Thanks for helping me with the BCM problem, I am going to call the dealer and give them a ear full until they fix it. Also after I drive the car (even on a short trip), when I get out I can smell a sweetish smell ( however very faint ). maybe coolant leak? When I left the dealer late last night, I did smell it very faint, but they did just wash the car.

Also how much do you think a new BCM will cost me? My warranty has run out.


----------



## macgto7004 (Jul 22, 2007)

Idealmind8 said:


> Thanks for helping me with the BCM problem, I am going to call the dealer and give them a ear full until they fix it. Also after I drive the car (even on a short trip), when I get out I can smell a sweetish smell ( however very faint ). maybe coolant leak? When I left the dealer late last night, I did smell it very faint, but they did just wash the car.
> 
> Also how much do you think a new BCM will cost me? My warranty has run out.

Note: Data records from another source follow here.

-- ==== Sys2Proof/Tests/Slice0.lean ====
section
/-! SUPPORT. Tests: ill-formed commands refused by the checks, the worked examples of the spec, one or two steps for
each command on a small state, and a witness for the hypotheses of each statement of the certificate. -/

namespace Sys2Proof.Tests

open Sys2Proof Sys2Proof.Machine

set_option Elab.async false

/-! ### Small states -/

/-- An entry of the table used here. -/
def entry (rank : Byte) (first last : BitVec 16) (policy : Policy) (patrol : Bool) (threshold : Byte) : RegionEntry :=
  { valid := true, rank := rank, first := first, last := last, policy := policy, patrol := patrol,
    threshold := threshold }

/-- Rank 0: SPARED stripes 0 to 3 and POOL stripes 4 to 6. Rank 2: MIRRORED stripes 0 and 1. Rank 1: CLOSED stripe 0 and
PLAIN stripes 1 and 2. -/
def table : RegionTable :=
  (((((Vector.replicate 8 RegionEntry.reset).set 0 (entry 0 0 3 .spared true 2)).set 1 (entry 0 4 6 .pool false 0)).set
    2 (entry 2 0 1 .mirrored true 0)).set 3 (entry 1 0 0 .closed false 0)).set 4 (entry 1 1 2 .plain true 0)

/-- An OPERATING rank with nothing to do. -/
def up : RankSched :=
  { RankSched.reset with state := .operating, widePlaced := none, timerOn := true }

/-- A mirror record. -/
def record (m : MirrorState) (p x : Nat) : MirrorRecord :=
  { state := m, primaryCount := p, shadowCount := x, born := 1 }

/-- In RUN with every credit held and the table above active; region 2 DUPLEX. -/
def ready : State :=
  { State.reset with
    quiesce := .run
    ranks := Vector.replicate 4 up
    front := { FrontLink.reset with creditsStarted := true, readBalance := 32, writeBalance := 24 }
    active := table
    staged := table
    mirrors := (Vector.replicate 8 none).set 2 (some (record .duplex 0 0))
    commits := 1
    patrol := { interval := 100, cursor := some (0, 0), pass := 0, step := none } }

/-- 64 bytes of one value. -/
def bytes (b : Byte) : LineData := Vector.replicate 64 b

/-- A line with two symbols in error: it reads UNCORRECTABLE. -/
def lost2 : StoredLine := .twoSymbols (bytes 9) 3 17 1 1

/-- Lines of the table: SPARED, POOL, MIRRORED, its shadow range, CLOSED, PLAIN. -/
def sparedLine : LineAddr := 0
def poolLine : LineAddr := 8192
def mirrorLine : LineAddr := 268435456
def shadowLine : LineAddr := 402653184
def closedLine : LineAddr := 134217728
def plainLine : LineAddr := 134219776

/-- The state a command leaves. -/
def after (c : Instr) (s : State) : State :=
  match exec c s with
  | .next t => t
  | .fault _ => s
  | .refused _ => s

/-- The state with a queue of write entries and a tracker of reads. -/
def holding (q : List QueueEntry) (t : List TrackedRead) (s : State) : State :=
  { s with front := { s.front with queue := q, tracker := t } }

/-- The state with a line operation in progress on its bank. -/
def carrying (o : LineOp) (s : State) : State :=
  s.onRank o.loc.rank fun r => { r with banks := r.banks.set o.loc.bank (some o) }

/-- The state with line operations placed on their ranks. -/
def waiting (l : List LineOp) (s : State) : State := l.foldl State.place s

/-- The slot in use. -/
def slotted (i : SlotIx) (e : SlotEntry) (s : State) : State := s.setSlot i (some e)

/-- Row 0 of bank 0 of rank 0, on its way to spare row 4, or there. -/
def moved (phase : SlotPhase) (current : RowNo) : SlotEntry :=
  { home := { rank := 0, bank := 0, row := 0 }, current := current, phase := phase, cause := .management, lost := 0 }

/-- A job in progress. -/
def job (ref : JobRef) (ends : JobEnds) (length p : Nat) (step : Option LineStep) : Job :=
  { ref := ref, ends := ends, length := length, p := p, step := step, lost := 0, closed := false }

/-- A line step of a row move of row 0 of bank 0 of rank 0 to row 4. -/
def step0 (p : Nat) (phase : StepPhase) (held : Option LineAddr) (discarded : Bool) : LineStep :=
  { position := p, la := Fin.ofNat 536870912 p, source := { rank := 0, bank := 0, row := 0, col := Fin.ofNat 128 p },
    target := { rank := 0, bank := 0, row := 4, col := Fin.ofNat 128 p }, phase := phase, held := held,
    discarded := discarded, lost := false }

/-- That row move as a job. -/
def rowJob (p : Nat) (step : Option LineStep) : Job :=
  job (.rowMove 0) (.rows { rank := 0, bank := 0, row := 0 } { rank := 0, bank := 0, row := 4 }) 128 p step

/-- The engine RUNNING a job. -/
def engaged (j : Job) (s : State) : State :=
  { s with engine := { mode := .running, job := some j, queue := [] } }

/-- The row move in progress with its slot COPYING. -/
def copying (p : Nat) (step : Option LineStep) (s : State) : State :=
  engaged (rowJob p step) (slotted 0 (moved (.copying 4) 0) s)

/-- A mirror record of region 2 in a state. -/
def mirror (m : MirrorState) (p x : Nat) (s : State) : State := s.setMirror 2 (some (record m p x))

/-- Admission CLOSED by CLOSE_FRONT. -/
def shut (s : State) : State :=
  { s with front := { s.front with admission := .closed, readBalance := 0, writeBalance := 0 } }

/-- A patrol step of region `i`. -/
def patrolling (i : RegionIx) (treat : PatrolTreat) (la : LineAddr) (first : Option FirstRead) (s : State) : State :=
  { s with patrol := { s.patrol with
      step := some { region := i, treat := treat, la := la, outstanding := 1, first := first, waiting := none } } }

/-- The event log with records of PATROL_PASS, numbered from 0. -/
def logged (n lost : Nat) (s : State) : State :=
  { s with log :=
      { records := (List.range n).map fun i => { seq := BitVec.ofNat 16 i, event := .patrolPass 1 }
        nextSeq := BitVec.ofNat 16 n, lost := lost, mask := 0x0A4A, alert := false } }

/-! ### Ill-formed commands -/

theorem test_wf_disturbance : (Instr.hostReadComplete 0 0 (some (.oneSymbol .poison 0 0))).wellFormed = false := by decide
theorem test_wf_failover : (Instr.failoverReadComplete 0 0 (some (.oneSymbol .poison 0 0))).wellFormed = false := by
  decide
theorem test_wf_merge : (Instr.mergeReadComplete 0 0 (some (.oneSymbol .poison 0 0))).wellFormed = false := by decide
theorem test_wf_patrol : (Instr.patrolReadComplete 0 0 (some (.oneSymbol .poison 0 0))).wellFormed = false := by decide
theorem test_wf_move : (Instr.moveReadComplete 0 0 (some (.oneSymbol .poison 0 0))).wellFormed = false := by decide
theorem test_wf_two_symbols :
    (Instr.hostReadComplete 0 0 (some (.twoSymbols (bytes 9) 3 3 1 1))).wellFormed = false
      ∧ (Instr.hostReadComplete 0 0 (some (.twoSymbols (bytes 9) 3 4 1 0))).wellFormed = false
      ∧ (Instr.hostReadComplete 0 0 (some lost2)).wellFormed = true := by decide
theorem test_wf_retire_flag : (Instr.retireRow 0 0 0 1).wellFormed = false := by decide
theorem test_wf_empty_frame : (Instr.commandFrameInvalid []).wellFormed = false := by decide
theorem test_wf_good_frame : (Instr.commandFrameInvalid [0x22, 0x01, 0x05, 0xD8]).wellFormed = false := by decide
theorem test_wf_accepts : (Instr.commandFrameInvalid [0x22, 0x01, 0x05, 0xD9]).wellFormed = true
    ∧ (Instr.retireRow 0 0 0 2).wellFormed = true
    ∧ (Instr.hostReadComplete 0 0 (some (.oneSymbol .poison 0 1))).wellFormed = true := by decide

/-! ### Worked examples of the spec -/

/-- Section 1.1: line address 300,000,000 is rank 2, bank 6, row 15,412, column 0; 5,000,123 is rank 0, bank 7, row
2,441, column 59. -/
theorem test_decompose :
    homeLoc 300000000 = { rank := 2, bank := 6, row := 15412, col := 0 }
      ∧ homeLoc 5000123 = { rank := 0, bank := 7, row := 2441, col := 59 } := by decide

/-- Section 1.2: the shadow of 300,000,000 lies on rank 3; its own line address is 434,217,728. -/
theorem test_shadow_place :
    sideLoc .shadow 300000000 = homeLoc 434217728 := by decide

/-- Section 11.2: RELEASE_SLOT of slot 5 is the frame 22 01 05 D8. -/
theorem test_release_frame :
    decodeFrame [0x22, 0x01, 0x05, 0xD8] = some (.releaseSlot 5)
      ∧ encodeFrame (.releaseSlot 5) = some [0x22, 0x01, 0x05, 0xD8] := by decide

/-- Section 11.2: with its check byte sent as D9 the frame is answered BAD_FRAME. -/
theorem test_bad_frame :
    (after (.commandFrameInvalid [0x22, 0x01, 0x05, 0xD9]) ready).port.response = [0x01, 0x00, 0xFF] := by
  decide +kernel

/-- GET_STATUS of page 0, SET_PATROL of 100, and RETIRE_ROW of row 12,345 of bank 3 of rank 1, as the spec writes
them. -/
theorem test_frames :
    encodeFrame (.getStatus 0) = some [0x01, 0x01, 0x00, 0xFE]
      ∧ encodeFrame (.setPatrol 100) = some [0x40, 0x02, 0x00, 0x64, 0x5A]
      ∧ encodeFrame (.retireRow 1 3 12345 0) = some [0x21, 0x05, 0x01, 0x03, 0x30, 0x39, 0x00, 0x6D]
      ∧ decodeFrame [0x21, 0x05, 0x01, 0x03, 0x30, 0x39, 0x01, 0x6C] = some (.retireRowNoCopy 1 3 12345) := by decide

/-- A repeated START discards the frame before it, a warm or power-on reset drops the frame it falls upon, and the port
takes only its own address, that of the straps last sampled (R162, R163); a read of the IDLE frame beyond its check byte gives 0xFF (R166). -/
theorem test_bus :
    let frame : List BusEvent := [.byte 0x22, .byte 0x01, .byte 0x05, .byte 0xD8]
    let taken := State.reset.busView.commandAtStop
    taken (.start 0x58 true :: .start 0x58 false :: frame) = some (.releaseSlot 5)
      ∧ taken (.start 0x58 false :: frame ++ [.start 0x58 true]) = none
      ∧ taken (.start 0x58 false :: .byte 0x22 :: .start 0x58 false :: frame) = some (.releaseSlot 5)
      ∧ taken (.start 0x58 false :: .byte 0x22 :: .byte 0x01 :: .resetAsserted :: .resetReleased
        :: [.byte 0x05, .byte 0xD8]) = none
      ∧ taken (.start 0x58 false :: .byte 0x22 :: .byte 0x01 :: .powerOnAsserted :: .powerOnReleased 0
        :: [.byte 0x05, .byte 0xD8]) = none
      ∧ taken (.powerOnAsserted :: .start 0x58 false :: frame) = none
      ∧ taken (.powerOnAsserted :: .powerOnReleased 3 :: .start 0x5B false :: frame) = some (.releaseSlot 5)
      ∧ taken (.start 0x59 false :: frame) = none ∧ taken [.start 0x58 false] = none
      ∧ (acknowledgesByte 31, acknowledgesByte 32) = (true, false)
      ∧ State.reset.port.readOut 5 = [0x08, 0x00, 0xF8, 0xFF, 0xFF]
      ∧ State.reset.port.readOut 2 = [0x08, 0x00] := by
  decide +kernel

/-- The table has no bits for any row: no word spells a command (log entry 2). -/
theorem test_no_words : decodeTableWord 32 0 = none := by decide

/-! ### One step of each command

Expected results come from the rules named, or from the worked sequences of the chapters. -/

/-- R43, and event 1 of section 3.9: a READ with no entry for its line waits, its credit taken. -/
theorem test_read : (after (.read 1 sparedLine) ready).front.tracker = [{ tag := 1, la := sparedLine, state := .waiting }]
    ∧ (after (.read 1 sparedLine) ready).front.readBalance = 31 := by decide +kernel

/-- R39: a POOL line is refused and the refusal counted and logged. -/
theorem test_read_refused : (after (.read 1 poolLine) ready).sent = [.refusal 1 .pool]
    ∧ (after (.read 1 poolLine) ready).counters.pool = 1
    ∧ (after (.read 1 poolLine) ready).front.readBalance = 32 := by decide +kernel

/-- R47, and event 2 of section 3.9. -/
theorem test_write : (after (.write 2 sparedLine (bytes 7)) ready).sent = [.writeAck 2 .done]
    ∧ (after (.write 2 sparedLine (bytes 7)) ready).front.queue
      = [{ la := sparedLine, state := .queued (.data (bytes 7)) }] := by decide +kernel

/-- R48: a MASKED WRITE on a poison entry is acknowledged MERGED_POISON. -/
theorem test_masked_on_poison :
    (after (.maskedWrite 3 sparedLine 1 (bytes 7)) (holding [{ la := sparedLine, state := .queued .poison }] [] ready)).sent
      = [.writeAck 3 .mergedPoison] := by decide +kernel

/-- R49, and event 13 of section 3.9: bytes 8 to 15 are merged at once from an ISSUED entry. -/
theorem test_masked_on_issued :
    ((after (.maskedWrite 3 sparedLine 0xFF00 (bytes 7))
        (holding [{ la := sparedLine, state := .issued (.data (bytes 1)) 1 }] [] ready)).front.queue.map (·.state))
      = [.issued (.data (bytes 1)) 1,
         .queued (.data (Vector.ofFn fun i : Fin 64 => if 8 ≤ i.val ∧ i.val < 16 then 7 else 1))] := by decide +kernel

/-- R37, and event 8 of section 3.9. -/
theorem test_credit :
    (after .credit { ready with front := { ready.front with readBalance := 30, readOwed := 1 } }).sent = [.credit 1 0 false]
      ∧ (after .credit { ready with front := { ready.front with readBalance := 30, readOwed := 1 } }).front.readBalance
        = 31 := by decide +kernel

/-- R44, R64: a read of a DUPLEX region goes to the primary. -/
theorem test_issue_read :
    ((after (.issueRead 1) (holding [] [{ tag := 1, la := mirrorLine, state := .waiting }] ready)).ranks[2]).placed
      = [placedOp (.hostRead 1 (.mirrored 2 .primary true 1)) mirrorLine { rank := 2, bank := 0, row := 0, col := 0 }] := by
  decide +kernel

Most late model used cars come with at least a 30 dealer warranty. You should check to see if you have at least that.

Russ


----------



## GTO JUDGE (May 14, 2005)

*Macgto is right you should have at least a 30 day warranty with a most probable 100.00 deductible. If you just got it home and discovered these problems, I'd be very animate about a full replacement no charge. *


----------



## Red Bearded Goat (Mar 19, 2007)

:agree If they don't, threaten with contacting the triple B or demand a full refund. Also, get the GMVIS report. Some cars were sold with extended warranties that might have been transferable.


----------



## Idealmind8 (Aug 15, 2007)

Well the dealer said its just the actuatar on the driver side that is bad, and my BCM is fine. And the radio is just bad, and the dealer is going to place an after market radio in there for me.

Also, I love this form, most the questions I have I used the search feature to find my answer, but...I cant find how to adjust my fan on and off temp and how to place diffent tune settings. Do I need a chip?

Thanks again guys


----------



## GTO JUDGE (May 14, 2005)

*Thats good news. Are you OK with an after market radio? Make sure it's something you approve of. Many guys don't like the factory radio and if you are one, you may be getting an upgrade! Before you pull off the lot make sure all the buttons on the steering wheel work. Also make sure you do not lose the radio key code for the factory one unless you plan on destroying it or the dealer takes it.

I don't follow you on the setting of the fan settings. Those buttons are pretty straight forward. The temp is controlled by it's own dial and the fan is controlled by it's own. The fan dial just controls direction and speed. No chip needed.*


----------



## Red Bearded Goat (Mar 19, 2007)

Read the manual first? If not its the best place to start....


----------



## Church (Jun 5, 2007)

Who doubted me for telling him to check the actuators. Door lock actuators+04 GTO=Crap.


----------